Re: CLDR and locale designations (was: [OT] Even viruses are now i18n!)

From: Philippe Verdy (verdy_p@wanadoo.fr)
Date: Fri Apr 23 2004 - 10:49:04 EDT

  • Next message: Edward H. Trager: "Re: Unihan.txt and the four dictionary sorting algorithm"

    From: "Antoine Leca" <Antoine10646@leca-marti.org>
    > > Never forget that language codes and country/territory codes are
    > different...
    >
    > We were speaking about ccTLD. A different beast. Try to resolve ANYTHING.GB.
    > on a root server, or alternatively to seek UK in ISO 3166, to understand
    > what I mean.

    I'm not speaking about ccTLD too... but a domain name ending in .gb or .fx could
    be valid if there's some DNS record with them. ccTLDs inherit from lagacy
    assignments by IANA, but even today, the IANA and RIR databases contain
    references to both the GB and UK country/territory codes.

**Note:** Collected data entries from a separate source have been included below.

/-- Settles O30: a reserved OP has no payload, and the bits are looked at once the OP is legal. -/
theorem reservedHeadersFault : Obligations.ReservedHeadersFault := by
  intro s h hr hf
  refine ⟨fun rest hc hop => ?_, fun p rest hc hp h1 h4 hres => ?_⟩
  · have hl : legalOpcode (opcode h) = false := (legalOpcode_eq_false_iff _).mpr (hop.imp_left (congrArg BitVec.toNat))
    exact step_of_illegalOpcode (p := []) hr hc (payloadWords_of_illegal _ hl).symm hf hl
  · have hop : ¬ ((opcode h).toNat = 0 ∨ 5 ≤ (opcode h).toNat) := by
      rw [opcode]
      omega
    exact step_of_reservedBits hr hc hp hf (legalOpcode_of_not_reserved hop) hres

/-- Settles O29: a step that sets FLT rejects a header or executes a command that took its own fault. -/
theorem faultsArePrecise : Obligations.FaultsArePrecise := by
  refine ⟨raiseFault_eq, rfl, rfl, rfl, rfl, rfl, fun s t hr hf e ht => ?_⟩
  rcases step_cases e with ⟨m, hm, -⟩ | ⟨-, h, p, rest, htake, hcase⟩
  · cases hr.symm.trans hm
  obtain ⟨hc, hp⟩ := eq_of_takeCommand htake
  have hfault : ∃ c : FaultCause, t = (s.setCmd rest).afterFault c.code := by
    rcases hcase with ⟨hf', -⟩ | ⟨-, -, ht⟩ | ⟨-, -, ht⟩ | ⟨-, i, -, hx⟩
    · cases hf.symm.trans hf'
    · exact ⟨.illegalOpcode, ht⟩
    · exact ⟨.reservedBits, ht⟩
    · exact eq_afterFault_of_exec_flt hf hx ht
  obtain ⟨c, rfl⟩ := hfault
  exact ⟨c, h, p, rest, hc, hp, rfl⟩

/-- Settles O22: the checks of the header come first; those left are the ones the meaning of the command makes. -/
theorem checksAreMadeInOrder : Obligations.ChecksAreMadeInOrder := by
  intro s h p rest hr hc hp op u
  by_cases hf : s.flt = true
  · rw [if_pos hf]
    exact step_of_flt hr hc hp hf
  rw [if_neg hf]
  replace hf : s.flt = false := by simpa using hf
  by_cases hop : op = 0 ∨ 5 ≤ op
  · rw [if_pos hop]
    exact step_of_illegalOpcode hr hc hp hf ((legalOpcode_eq_false_iff _).mpr hop)
  rw [if_neg hop]
  have hl := legalOpcode_of_not_reserved hop
  by_cases hres : h.extractLsb' 4 28 ≠ 0#28
  · rw [if_pos hres]
    exact step_of_reservedBits hr hc hp hf hl hres
  rw [if_neg hres]
  have hu : u = s.setCmd rest := rfl
  have hstep {i : Instr} : decodePayload (opcode h) p = .ok i → step s = exec i u :=
    step_of_decodePayload hr hc hp hf hl (not_not.mp hres)
  rcases decodePayload_cases hl hp with ⟨ho, key, hd⟩ | ⟨ho, iv, hd⟩ | ⟨ho, n, rfl, hd⟩ | ⟨ho, addr, len, rfl, hd⟩
  all_goals replace ho : op = _ := congrArg BitVec.toNat ho
  · simpa [ho, hu, hstep hd, hf] using exec_of_no_commandFault (i := .setKey key) (s := s.setCmd rest) rfl
  · simpa [ho, hu, hstep hd, hf] using exec_of_no_commandFault (i := .setIv iv) (s := s.setCmd rest) rfl
  · simpa [ho, hu, hstep hd, hf] using exec_nextChunk_checks n (s.setCmd rest)
  · simpa [ho, hu, hstep hd, hf] using exec_apply_checks addr len (s.setCmd rest)

end Sys2Proof.Machine
end

section
/-! Reset and rekeying (70_reset_and_hazards.md R221, R230): what clears the flags, and the block a new key makes of the
State it finds. -/

namespace Sys2Proof.Machine

/-! ## A whole block as one chunk -/

/-- The chunk that is a whole block, byte by byte. -/
theorem chunkBytes_whole_getD (st : Block) {m : Nat} (hm : m < 16) : (chunkBytes st 0 16).getD m 0#8 = st[m] := by
  rw [chunkBytes_getD, if_pos hm, Nat.zero_add, Vector.getElem?_eq_getElem hm, Option.getD_some]

/-- Payload word j of a chunk that is a whole block is word j of the block. -/
theorem chunkWord_whole (st : Block) (j : Fin 4) : chunkWord st 0 16 j.val = blockWord st j := by
  simp (disch := omega) only [chunkWord_eq_packWord, blockWord, chunkBytes_whole_getD]

/-- The response that hands out a whole block: a header with LEN = 16 and OFF = 0, and the block's four words. -/
theorem chunkResponse_whole (st : Block) : chunkResponse st 0 16 = 0x00001000#32 :: packBlock st := by
  rw [chunkResponse_eq st (by omega) (by omega), packBlock, ← chunkWord_whole st 0, ← chunkWord_whole st 1,
    ← chunkWord_whole st 2, ← chunkWord_whole st 3]
  rfl

/-- NEXT_CHUNK 16 on a used-up block hands out the whole next block. -/
theorem exec_nextChunk_whole {s : State} (hk : s.kv = true) (hs : s.sv = true) (hp : s.pos = 16) :
    exec (.nextChunk 16#32) s =
      .next ((((s.setSt (cipher s.st s.w)).setScr (cipher s.st s.w)).setPos 16).respond
        (0x00001000#32 :: packBlock (cipher s.st s.w))) := by
  have ht : takeChunk (16#32).toNat s = (0, 16, ((s.setSt (cipher s.st s.w)).setScr (cipher s.st s.w)).setPos 16) := by
    rw [takeChunk_eq, advance_of_eq (congrArg Fin.val hp)]
    rfl
  rw [exec_nextChunk_of_seeded (contextFault_eq_none.mpr ⟨hk, hs⟩) ht, State.setPos_st, State.setScr_st,
    State.setSt_st, chunkResponse_whole]

/-- Settles O27: SET_KEY leaves the block used up and ST alone, so the next chunk is the next block under the new key. -/
theorem rekeyContinuesFromState : Obligations.RekeyContinuesFromState := fun s key hs =>
  ⟨_, _, exec_setKey key s, rfl, rfl, exec_nextChunk_whole rfl hs rfl, rfl, rfl⟩

/-! ## Who clears the flags -/

/-- No command clears KV or SV (10_state.md R29). -/
theorem exec_keeps_kv_sv {i : Instr} {s t : State} (e : exec i s = .next t) :
    (s.kv = true → t.kv = true) ∧ (s.sv = true → t.sv = true) := by
  cases i with
  | setKey key => cases e; exact ⟨fun _ => rfl, id⟩
  | setIv iv => cases e; exact ⟨id, fun _ => rfl⟩
  | nextChunk n =>
    rcases exec_nextChunk n s with ⟨c, -, h⟩ | ⟨-, h⟩ <;> cases h.symm.trans e
    · exact ⟨id, id⟩
    · obtain ⟨st, scr, pos, ha⟩ := advance_frame s
      simp [takeChunk_eq, ha]
  | apply addr len =>
    rcases exec_apply addr len s with ⟨c, -, h⟩ | ⟨-, h⟩ <;> cases h.symm.trans e
    · exact ⟨id, id⟩
    · obtain ⟨st, scr, pos, buf, ha⟩ := applyRange_frame addr.toNat len.toNat s
      simp [ha]

/-- A step with no reset pending clears neither KV nor SV: what it does short of executing a command touches neither. -/
theorem step_keeps_kv_sv {s t : State} (hr : s.rst = none) (e : step s = .next t) :
    (s.kv = true → t.kv = true) ∧ (s.sv = true → t.sv = true) := by
  rcases step_cases e with ⟨m, hm, -⟩ | ⟨-, h, p, rest, -, ⟨-, rfl⟩ | ⟨-, -, rfl⟩ | ⟨-, -, rfl⟩ | ⟨-, i, -, hx⟩⟩
  · cases hr.symm.trans hm
  · exact ⟨id, id⟩
  · exact ⟨id, id⟩
  · exact ⟨id, id⟩
  · exact exec_keeps_kv_sv (s := s.setCmd rest) hx

/-- A pending reset is what the step takes. -/
theorem eq_takeReset_of_step {s t : State} (hr : s.rst ≠ none) (e : step s = .next t) : ∃ m, t = takeReset m s := by
  rcases step_cases e with ⟨m, -, ht⟩ | ⟨hn, -⟩
  · exact ⟨m, ht⟩
  · exact absurd hn hr

/-- Settles O34: commands keep KV and SV, a latched fault keeps FLT and CAUSE (R211), and a reset gives all four their
reset values. -/
theorem onlyResetClearsFlags : Obligations.OnlyResetClearsFlags := by
  intro s t e
  refine ⟨fun hr => ?_, fun hr => ?_⟩
  · obtain ⟨hkv, hsv⟩ := step_keeps_kv_sv hr e
    refine ⟨hkv, hsv, fun hf => ?_⟩
    obtain ⟨hflt, hcause, -⟩ := firstFaultIsKept s t hr hf e
    exact ⟨hflt, hcause⟩
  · obtain ⟨m, rfl⟩ := eq_takeReset_of_step hr e
    exact ⟨rfl, rfl, rfl, rfl⟩

end Sys2Proof.Machine
end

section
/-! The encoding of commands and responses (30_encoding.md): framing takes whole commands, decoding and encoding are
inverse to each other, and the fields and the payload of a response lie where the rules put them. -/

namespace Sys2Proof

/-! ## Framing -/

/-- Settles O47: a command taken was the first words of the channel, and whole first words are taken. -/
theorem framingTakesWholeCommands : Obligations.FramingTakesWholeCommands := by
  intro ws p rest h
  refine ⟨eq_of_takeCommand, ?_⟩
  rintro ⟨rfl, hp⟩
  exact takeCommand_append rest hp

/-- What waits on the channel while no command is taken: nothing, or a header with too few words behind it. -/
theorem takeCommand_eq_none {ws : List Word32} (e : takeCommand ws = none) :
    ws = [] ∨ ∃ h p, ws = h :: p ∧ p.length < payloadWords (opcode h) := by
  cases ws with
  | nil => exact .inl rfl
  | cons h p =>
    refine .inr ⟨h, p, rfl, ?_⟩
    by_contra hlen
    simp [takeCommand, not_lt.mp hlen] at e

/-- Words that decode have a command to take, and it decodes to the same. -/
theorem takeCommand_of_decode {ws rest : List Word32} {i : Instr} (e : decode ws = .ok (i, rest)) :
    ∃ h p, takeCommand ws = some (h, p, rest) ∧ decodeCommand h p = .ok i := by
  rcases hc : takeCommand ws with - | ⟨h, p, rest'⟩
  · simp only [decode, hc] at e
    cases e
  · rw [decode_of_takeCommand hc] at e
    cases hd : decodeCommand h p with
    | error x =>
      rw [hd] at e
      cases e
    | ok j =>
      rw [hd] at e
      cases e
      exact ⟨h, p, rfl, hd⟩

/-! ## Decoding the words of a command -/

/-- Unpacking the payload words of a block gives that block. -/
theorem unpackBlock_blockWord (b : Block) :
    unpackBlock (blockWord b 0) (blockWord b 1) (blockWord b 2) (blockWord b 3) = b := by
  have hword : ∀ j : Fin 4, (#v[blockWord b 0, blockWord b 1, blockWord b 2, blockWord b 3] : Vector Word32 4)[j] =
      blockWord b j := by
    intro j
    match j with
    | 0 | 1 | 2 | 3 => rfl
  refine Block.ext_getElem fun i => ?_
  have hi : 4 * (i.val / 4) + i.val % 4 = i.val := Nat.div_add_mod i.val 4
  have e := unpackBlock_getElem (blockWord b 0) (blockWord b 1) (blockWord b 2) (blockWord b 3)
    ⟨i.val / 4, by omega⟩ ⟨i.val % 4, by omega⟩
  rw [hword, wordByte_blockWord] at e
  simp only [hi] at e
  exact e

/-- The words of a command are a header and the payload its OP gives, and these decode to it. -/
theorem encode_eq_cons (i : Instr) :
    ∃ h p, encode i = h :: p ∧ p.length = payloadWords (opcode h) ∧ decodeCommand h p = .ok i := by
  cases i with
  | setKey key =>
    exact ⟨0x00000001#32, packBlock key, rfl, rfl,
      congrArg (fun b => Except.ok (Instr.setKey b)) (unpackBlock_blockWord key)⟩
  | setIv iv =>
    exact ⟨0x00000002#32, packBlock iv, rfl, rfl,
      congrArg (fun b => Except.ok (Instr.setIv b)) (unpackBlock_blockWord iv)⟩
  | nextChunk n => exact ⟨0x00000003#32, [n], rfl, rfl, rfl⟩
  | apply addr len => exact ⟨0x00000004#32, [addr, len], rfl, rfl, rfl⟩

/-- The words of a command decode to it, whatever words are behind them. -/
theorem decode_encode (i : Instr) (rest : List Word32) : decode (encode i ++ rest) = .ok (i, rest) := by
  obtain ⟨h, p, he, hp, hd⟩ := encode_eq_cons i
  rw [he, decode_append rest hp, hd]
  rfl

/-- Settles O44: every command is well-formed, and its header and payload decode to it (`encode_eq_cons`). -/
theorem decodeOfEncode : Obligations.DecodeOfEncode := fun i rest _ => decode_encode i rest

/-! ## Words that decode -/

/-- A header without reserved bits is its opcode. -/
theorem eq_setWidth_of_reservedField {h : Word32} (hres : reservedField h = 0#28) : h = (opcode h).setWidth 32 := by
  have hdiv : h.toNat / 2 ^ 4 = 0 := by
    have := congrArg BitVec.toNat hres
    simp only [reservedField, BitVec.extractLsb'_toNat, BitVec.toNat_ofNat, Nat.shiftRight_eq_div_pow] at this
    have := h.isLt
    omega
  refine BitVec.eq_of_toNat_eq ?_
  simp [opcode]
  omega

/-- The command a legal opcode's payload decodes to is encoded as that opcode and that payload. -/
theorem encode_of_decodePayload {op : BitVec 4} {p : List Word32} {i : Instr} (hl : legalOpcode op = true)
    (hp : p.length = payloadWords op) (e : decodePayload op p = .ok i) : encode i = op.setWidth 32 :: p := by
  rcases (legalOpcode_iff op).1 hl with rfl | rfl | rfl | rfl <;> simp only [payloadWords] at hp
  · match p, hp with
    | [w0, w1, w2, w3], _ => cases e; exact congrArg (_ :: ·) (packBlock_unpackBlock w0 w1 w2 w3)
  · match p, hp with
    | [w0, w1, w2, w3], _ => cases e; exact congrArg (_ :: ·) (packBlock_unpackBlock w0 w1 w2 w3)
  · match p, hp with
    | [_], _ => cases e; rfl
  · match p, hp with
    | [_, _], _ => cases e; rfl

/-- Settles O45: the words are those of the command taken, whose header has no reserved bits. -/
theorem encodeOfDecode : Obligations.EncodeOfDecode := by
  intro ws rest i e
  obtain ⟨h, p, hc, hd⟩ := takeCommand_of_decode e
  obtain ⟨rfl, hp⟩ := eq_of_takeCommand hc
  rcases decodeCommand_cases hp with ⟨-, hi⟩ | ⟨-, -, hr⟩ | ⟨hl, hres, hpay, -⟩
  · cases hi.symm.trans hd
  · cases hr.symm.trans hd
  · rw [encode_of_decodePayload hl hp (hpay.symm.trans hd), ← eq_setWidth_of_reservedField hres]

    Look precisely into ISO 3166, and you'll see that both [UK] and [GB] are
    reserved even if only GB is assigned. You'll see other entries used by ITU (such
    as [EA] for Ceuta and Mellila, two small Spanish dependencies in Morrocco, with
    a status similar to Gibraltar, a British dependancy in Morocco which has an
    assignment in ISO 3166; look also for [DG] which is used by ITU for Diego
    Garcia, despite it is part of the British Territories in the Indian Ocean with
    ISO 3166 code [IO])

    ISO 3166 has its imperfections, but at least it contains enough references to
    reserve all codes used in IANA and ccTLDs, but also for some non-territory codes
    used for groups of countries in WIPU...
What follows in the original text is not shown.